_What to do_
First find the line with "let servoHeld := v.getLsbD" in the entries below, then set down exactly every line through the line with "let s2 := all.foldl", that line included.

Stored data
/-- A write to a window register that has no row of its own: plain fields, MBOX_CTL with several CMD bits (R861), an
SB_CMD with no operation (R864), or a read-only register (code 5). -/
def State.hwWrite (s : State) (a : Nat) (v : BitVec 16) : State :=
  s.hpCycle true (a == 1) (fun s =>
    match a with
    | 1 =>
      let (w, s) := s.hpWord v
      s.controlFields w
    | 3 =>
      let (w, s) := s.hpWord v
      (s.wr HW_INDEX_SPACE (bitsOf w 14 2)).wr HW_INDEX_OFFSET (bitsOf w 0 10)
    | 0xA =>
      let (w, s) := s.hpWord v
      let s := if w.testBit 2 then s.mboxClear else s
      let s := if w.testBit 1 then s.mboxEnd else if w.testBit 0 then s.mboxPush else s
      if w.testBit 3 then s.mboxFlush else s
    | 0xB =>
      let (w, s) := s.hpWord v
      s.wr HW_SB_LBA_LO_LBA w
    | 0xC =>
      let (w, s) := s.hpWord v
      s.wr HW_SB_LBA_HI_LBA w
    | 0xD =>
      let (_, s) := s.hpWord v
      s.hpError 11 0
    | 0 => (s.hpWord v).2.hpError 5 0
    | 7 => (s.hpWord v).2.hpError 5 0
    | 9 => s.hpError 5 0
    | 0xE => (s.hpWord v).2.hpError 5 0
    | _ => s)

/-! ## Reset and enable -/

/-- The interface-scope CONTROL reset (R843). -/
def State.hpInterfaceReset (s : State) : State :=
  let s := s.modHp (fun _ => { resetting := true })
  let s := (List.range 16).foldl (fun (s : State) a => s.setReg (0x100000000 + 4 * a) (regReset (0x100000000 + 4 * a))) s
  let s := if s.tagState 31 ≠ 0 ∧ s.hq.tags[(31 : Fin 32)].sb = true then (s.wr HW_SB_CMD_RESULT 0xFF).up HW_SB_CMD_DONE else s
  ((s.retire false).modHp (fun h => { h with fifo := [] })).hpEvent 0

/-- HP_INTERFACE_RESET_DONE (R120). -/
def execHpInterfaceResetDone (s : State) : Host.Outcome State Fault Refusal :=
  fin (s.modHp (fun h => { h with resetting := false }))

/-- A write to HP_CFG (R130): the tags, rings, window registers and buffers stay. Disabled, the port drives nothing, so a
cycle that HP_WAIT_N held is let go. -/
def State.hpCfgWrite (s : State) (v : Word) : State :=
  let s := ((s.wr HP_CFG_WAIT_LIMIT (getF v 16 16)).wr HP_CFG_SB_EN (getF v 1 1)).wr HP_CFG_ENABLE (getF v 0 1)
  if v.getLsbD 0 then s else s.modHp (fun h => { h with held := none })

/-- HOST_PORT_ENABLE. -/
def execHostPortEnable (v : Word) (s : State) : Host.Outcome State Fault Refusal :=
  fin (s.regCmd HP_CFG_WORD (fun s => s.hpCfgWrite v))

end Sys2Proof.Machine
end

==

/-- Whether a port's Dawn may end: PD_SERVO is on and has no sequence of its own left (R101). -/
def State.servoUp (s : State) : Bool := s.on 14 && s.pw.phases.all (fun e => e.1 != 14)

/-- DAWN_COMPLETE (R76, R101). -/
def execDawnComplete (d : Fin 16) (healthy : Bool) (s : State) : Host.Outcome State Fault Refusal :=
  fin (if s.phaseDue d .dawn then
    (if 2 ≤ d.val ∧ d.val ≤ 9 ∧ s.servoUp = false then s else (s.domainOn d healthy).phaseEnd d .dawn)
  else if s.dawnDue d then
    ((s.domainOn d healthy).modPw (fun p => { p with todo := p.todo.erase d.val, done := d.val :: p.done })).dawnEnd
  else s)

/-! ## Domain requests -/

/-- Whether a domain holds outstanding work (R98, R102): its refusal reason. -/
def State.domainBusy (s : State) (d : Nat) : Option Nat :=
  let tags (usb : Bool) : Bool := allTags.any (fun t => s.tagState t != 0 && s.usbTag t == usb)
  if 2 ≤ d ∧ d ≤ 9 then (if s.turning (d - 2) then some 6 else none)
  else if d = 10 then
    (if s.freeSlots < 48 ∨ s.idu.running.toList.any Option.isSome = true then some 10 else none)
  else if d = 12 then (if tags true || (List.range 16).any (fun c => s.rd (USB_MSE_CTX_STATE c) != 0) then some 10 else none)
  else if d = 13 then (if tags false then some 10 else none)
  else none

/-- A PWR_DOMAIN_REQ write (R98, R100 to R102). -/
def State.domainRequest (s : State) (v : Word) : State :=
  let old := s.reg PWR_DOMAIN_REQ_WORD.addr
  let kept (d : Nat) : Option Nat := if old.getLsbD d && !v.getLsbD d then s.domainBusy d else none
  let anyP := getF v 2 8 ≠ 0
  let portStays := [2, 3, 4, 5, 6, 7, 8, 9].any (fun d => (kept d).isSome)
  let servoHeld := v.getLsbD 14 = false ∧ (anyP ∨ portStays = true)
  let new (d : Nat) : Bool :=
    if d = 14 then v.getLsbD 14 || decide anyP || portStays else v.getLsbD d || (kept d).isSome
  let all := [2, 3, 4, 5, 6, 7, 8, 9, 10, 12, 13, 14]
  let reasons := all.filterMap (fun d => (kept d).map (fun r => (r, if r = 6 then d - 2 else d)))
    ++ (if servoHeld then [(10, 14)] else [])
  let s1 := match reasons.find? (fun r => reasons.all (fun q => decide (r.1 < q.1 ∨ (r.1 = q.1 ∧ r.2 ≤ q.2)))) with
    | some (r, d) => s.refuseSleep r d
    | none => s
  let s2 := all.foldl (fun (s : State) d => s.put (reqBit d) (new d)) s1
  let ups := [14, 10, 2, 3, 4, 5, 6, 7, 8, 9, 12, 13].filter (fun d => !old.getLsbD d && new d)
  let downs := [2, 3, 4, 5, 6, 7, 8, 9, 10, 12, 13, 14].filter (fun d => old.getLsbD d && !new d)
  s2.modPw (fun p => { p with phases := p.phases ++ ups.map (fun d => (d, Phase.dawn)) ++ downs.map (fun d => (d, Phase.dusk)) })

_The completed task_
  let servoHeld := v.getLsbD 14 = false ∧ (anyP ∨ portStays = true)
  let new (d : Nat) : Bool :=
    if d = 14 then v.getLsbD 14 || decide anyP || portStays else v.getLsbD d || (kept d).isSome
  let all := [2, 3, 4, 5, 6, 7, 8, 9, 10, 12, 13, 14]
  let reasons := all.filterMap (fun d => (kept d).map (fun r => (r, if r = 6 then d - 2 else d)))
    ++ (if servoHeld then [(10, 14)] else [])
  let s1 := match reasons.find? (fun r => reasons.all (fun q => decide (r.1 < q.1 ∨ (r.1 = q.1 ∧ r.2 ≤ q.2)))) with
    | some (r, d) => s.refuseSleep r d
    | none => s
  let s2 := all.foldl (fun (s : State) d => s.put (reqBit d) (new d)) s1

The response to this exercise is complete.